◆ Source material:
((

-- ==== Sys2Proof/WellFormed.lean ====
section
/-! DEFINITION. Which terms of `Instr` are instructions: the range of every operand and the combinations that
03 R33 to R50, 04 R63, 07 R127 to R135 and 09 R138, R141 allow. Every other encoding is ILLEGAL. -/

namespace Sys2Proof

/-- Types 0 to 2 of R39. -/
def ETy.isFp : ETy → Bool
  | .f32 | .f16 | .bf16 => true
  | _ => false

/-- Types 5 to 10 of R39. -/
def ETy.isInt : ETy → Bool
  | .i32 | .i16 | .i8 | .u32 | .u16 | .u8 => true
  | _ => false

/-- Types 11 to 15 of R39. -/
def ETy.isBlock : ETy → Bool
  | .mxi8 | .mxf8e4 | .mxf8e5 | .mxf4 | .pni => true
  | _ => false

/-- Types 0 to 10 of R39. -/
def ETy.isPlain (t : ETy) : Bool := !t.isBlock

/-- Width in bits of an element (R38, R89); MXFP4 elements are 4 bits, the other block types 8. -/
def ETy.width : ETy → Nat
  | .f32 | .i32 | .u32 => 32
  | .f16 | .bf16 | .i16 | .u16 => 16
  | .mxf4 => 4
  | _ => 8

/-- Elements in a row (R89). -/
def ETy.count (t : ETy) : Nat := 1536 / t.width

/-- The K per step of a tensor format (R40). -/
def MFmt.k : MFmt → Nat
  | .bf16 => 96
  | .mxf4 => 384
  | _ => 192

/-- Formats 0 to 2, which carry no block scales (R138, R141). -/
def MFmt.isUnscaled : MFmt → Bool
  | .bf16 | .e4m3 | .e5m2 => true
  | _ => false

/-- A row number or lane number of the grid (R35, R58). -/
def gridOk (i : Reg) : Bool := i.toNat < 48

def Src.wf : Src → Bool
  | .row i | .col i | .diag i => gridOk i
  | .queue _ _ _ | .bcast _ => true

def Opnd.wf : Opnd → Bool
  | .held => true
  | .from x => x.wf

def Dst.wf : Dst → Bool
  | .row i | .col i | .diag i => gridOk i
  | .queue _ => true

/-- A destination that is also a source (R36). -/
def Dst.isGrid : Dst → Bool
  | .queue _ => false
  | _ => true

/-- A destination that is a row or a store queue (R36, R127). -/
def Dst.isRowOrQueue : Dst → Bool
  | .row _ | .queue _ => true
  | _ => false

def Count.wf {n : Nat} : Count n → Bool
  | .reg r => r ≠ 0
  | .imm _ => true

def VBin.wf (f : VBin) : Bool := f.od.wf && f.a.wf && f.b.wf && f.ty.isFp
def VUn.wf (f : VUn) : Bool := f.od.wf && f.a.wf && f.ty.isFp
def VMov2.wf (f : VMov2) (ok : ETy → Bool) : Bool := f.od.wf && f.a.wf && f.b.wf && ok f.ty
def VMov1.wf (f : VMov1) (ok : ETy → Bool) : Bool := f.od.wf && f.a.wf && ok f.ty
def VIntF.wf (f : VIntF) : Bool := f.od.wf && f.a.wf && f.b.wf && f.ty.isInt
def VCmpF.wf (f : VCmpF) (ok : ETy → Bool) : Bool := f.a.wf && f.b.wf && ok f.ty
def VCvtF.wf (f : VCvtF) : Bool := f.od.wf && f.a.wf && f.dst.isPlain && f.src.isPlain

/-- Source vectors of a `VQNT`, or destination vectors of a `VDQ` (R129, R130): `blk` is the block type. -/
def groupSize (blk plain : ETy) : Nat :=
  (if blk = .mxf4 then 384 else 192) / (if plain = .f32 then 48 else 96)

def VQntF.wf (f : VQntF) : Bool :=
  f.dst.isBlock && f.src.isFp &&
  (match f.od with
   | .row i => i.toNat < 47
   | .queue _ => true
   | _ => false) &&
  (match f.a with
   | .row i => i.toNat + groupSize f.dst f.src ≤ 48
   | .queue _ k _ => k = 0
   | .bcast _ => true
   | _ => false)

def VDqF.wf (f : VDqF) : Bool :=
  f.dst.isFp && f.src.isBlock && f.b.wf &&
  (match f.od with
   | .row i => i.toNat + groupSize f.src f.dst ≤ 48
   | .queue _ => true
   | _ => false) &&
  (match f.a with
   | .held => true
   | .from (.row i) => gridOk i
   | .from (.queue _ _ _) => true
   | _ => false) &&
  (if f.src = .pni then f.pd ≠ 7 else f.pd = 0 && !f.pf)

def VImmF.wf (f : VImmF) : Bool := f.od.wf && f.a.wf && f.ty.isPlain && f.n.toNat < f.ty.count
def VSelF.wf (f : VSelF) : Bool := f.od.wf && f.a.wf && f.b.wf && f.ty.isPlain

/-- An even register names a descriptor pair (R41). -/
def evenReg (r : Reg) : Bool := r.getLsbD 0 = false

/-- R40, R41, R138, R141. -/
def MmaF.wf (f : MmaF) : Bool :=
  f.pd ≠ 7 && f.af.k = f.bf.k &&
  (match f.a with
   | .grid => f.af.isUnscaled
   | .desc ad t => evenReg ad && (!t || f.af.isUnscaled)
   | .arrv t => !t || f.af.isUnscaled) &&
  (match f.b with
   | .desc bd t => evenReg bd && (!t || f.bf.isUnscaled)
   | .flying t | .spare t | .ver t => !t || f.bf.isUnscaled)

/-- The output types of `EPI` (R39). -/
def ETy.isEpi (t : ETy) : Bool := t.isFp || t = .e4m3 || t = .e5m2 || t.isBlock

def EpiF.wf (f : EpiF) : Bool := f.ty.isEpi && f.act.toNat < 7

/-- The system registers of R397. -/
def sysRegOk (r : BitVec 12) : Bool :=
  r.toNat < 5 || (8 ≤ r.toNat && r.toNat ≤ 0xB) || (0x10 ≤ r.toNat && r.toNat ≤ 0x13) ||
  r.toNat = 0x18 || r.toNat = 0x19 || (0x100 ≤ r.toNat && r.toNat ≤ 0x10F)

/-- The selectors of `MQRY` (R293). -/
def mqrySelOk (s : BitVec 4) : Bool := s.toNat < 5 || (8 ≤ s.toNat && s.toNat < 12)

/-- A body offset of `LOOP` and `LOOPP`: at least one word (R63). -/
def loopOffOk (off : W32) : Bool := decide (0 < off.toInt)

/-- Major opcodes of the map (R45): the groups, the two words before a target (R42) and the hints (R49). -/
def opcodeKnown (op : BitVec 8) : Bool :=
  op.toNat ∈ [0x00, 0x01, 0x02, 0x03, 0x04, 0x05, 0x10, 0x11, 0x12, 0x13, 0x14, 0x20, 0x21, 0x22, 0x23, 0x24,
    0x25, 0x26, 0x27, 0x30, 0x40, 0x41, 0x42, 0x43, 0x44, 0x45, 0x46, 0x47, 0x50, 0x51, 0x52, 0x58, 0x60, 0x61,
    0x68, 0x69, 0x6A, 0x70, 0x78, 0x79, 0xE0, 0xE1] || 0xF0 ≤ op.toNat

/-- Well-formed steps: what `decode` can answer; the events have no encoding and are all well formed. -/
def Instr.wf : Instr → Bool
  | .vget _ g l => gridOk g && gridOk l
  | .vput g _ l => gridOk g && gridOk l
  | .loop _ off => loopOffOk off
  | .loopp _ st off => loopOffOk off && st ≠ 7
  | .qadv _ n => n.wf
  | .ldq f | .stq f => f.n.wf
  | .ldmq f | .stmq f => f.n.wf
  | .ldrq f | .strq f => f.n.wf
  | .lds f => !(f.sz = 3 && f.sx)
  | .vadd f | .vsub f | .vmul f | .vdiv f => f.wf
  | .vfma f | .vfnma f => f.wf && f.od.isGrid
  | .vmax f | .vmin f => f.wf ETy.isFp
  | .vabs f | .vneg f | .vcpy f => f.wf ETy.isFp
  | .vrcp f | .vrsq f | .vexp2 f | .vlog2 f | .vsqrt f => f.wf
  | .viadd f | .visub f | .vimul f => f.wf
  | .vand f | .vor f | .vxor f | .vshl f | .vshr f | .vsra f | .vimin f | .vimax f => f.wf ETy.isInt
  | .vcmpEq f | .vcmpNe f | .vcmpLt f | .vcmpLe f | .vcmpUn f => f.wf ETy.isFp
  | .vcmpIeq f | .vcmpIlt f | .vcmpIltu f => f.wf ETy.isInt
  | .vcvt f => f.wf
  | .vqnt f => f.wf
  | .vdq f => f.wf
  | .vsum f => f.wf && f.od.isRowOrQueue
  | .vrmax f | .vrmin f => f.wf ETy.isPlain && f.od.isRowOrQueue
  | .vperm f => f.wf ETy.isPlain
  | .vrot f | .vbcast f => f.wf
  | .vsel f => f.wf
  | .vldi d ty _ => gridOk d && ty.isPlain
  | .emptyHint op => 0xF2 ≤ op.toNat
  | .mma f => f.wf
  | .epi f => f.wf
  | .wstat _ _ s => s.toNat < 5
  | .fencex a b => a ≠ 0 && b ≠ 0
  | .teamq _ _ s => s.toNat < 5
  | .gqry _ _ s => s.toNat < 5
  | .mqry _ _ s => mqrySelOk s
  | .errq _ s => s.toNat < 8
  | .rdsys _ r | .wrsys r _ => sysRegOk r
  | .undefinedOpcode op => !opcodeKnown op
  | _ => true

end Sys2Proof
end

))

◆ Instructions to follow: Of the entries listed above, reproduce only the lines starting at the line containing "15 of R39. -/" and ending at the line containing "(R138, R141). -/". Include both, exactly as they stand.

◆ Reply to the task:
/-- Types 11 to 15 of R39. -/
def ETy.isBlock : ETy → Bool
  | .mxi8 | .mxf8e4 | .mxf8e5 | .mxf4 | .pni => true
  | _ => false

/-- Types 0 to 10 of R39. -/
def ETy.isPlain (t : ETy) : Bool := !t.isBlock

/-- Width in bits of an element (R38, R89); MXFP4 elements are 4 bits, the other block types 8. -/
def ETy.width : ETy → Nat
  | .f32 | .i32 | .u32 => 32
  | .f16 | .bf16 | .i16 | .u16 => 16
  | .mxf4 => 4
  | _ => 8

/-- Elements in a row (R89). -/
def ETy.count (t : ETy) : Nat := 1536 / t.width

/-- The K per step of a tensor format (R40). -/
def MFmt.k : MFmt → Nat
  | .bf16 => 96
  | .mxf4 => 384
  | _ => 192

/-- Formats 0 to 2, which carry no block scales (R138, R141). -/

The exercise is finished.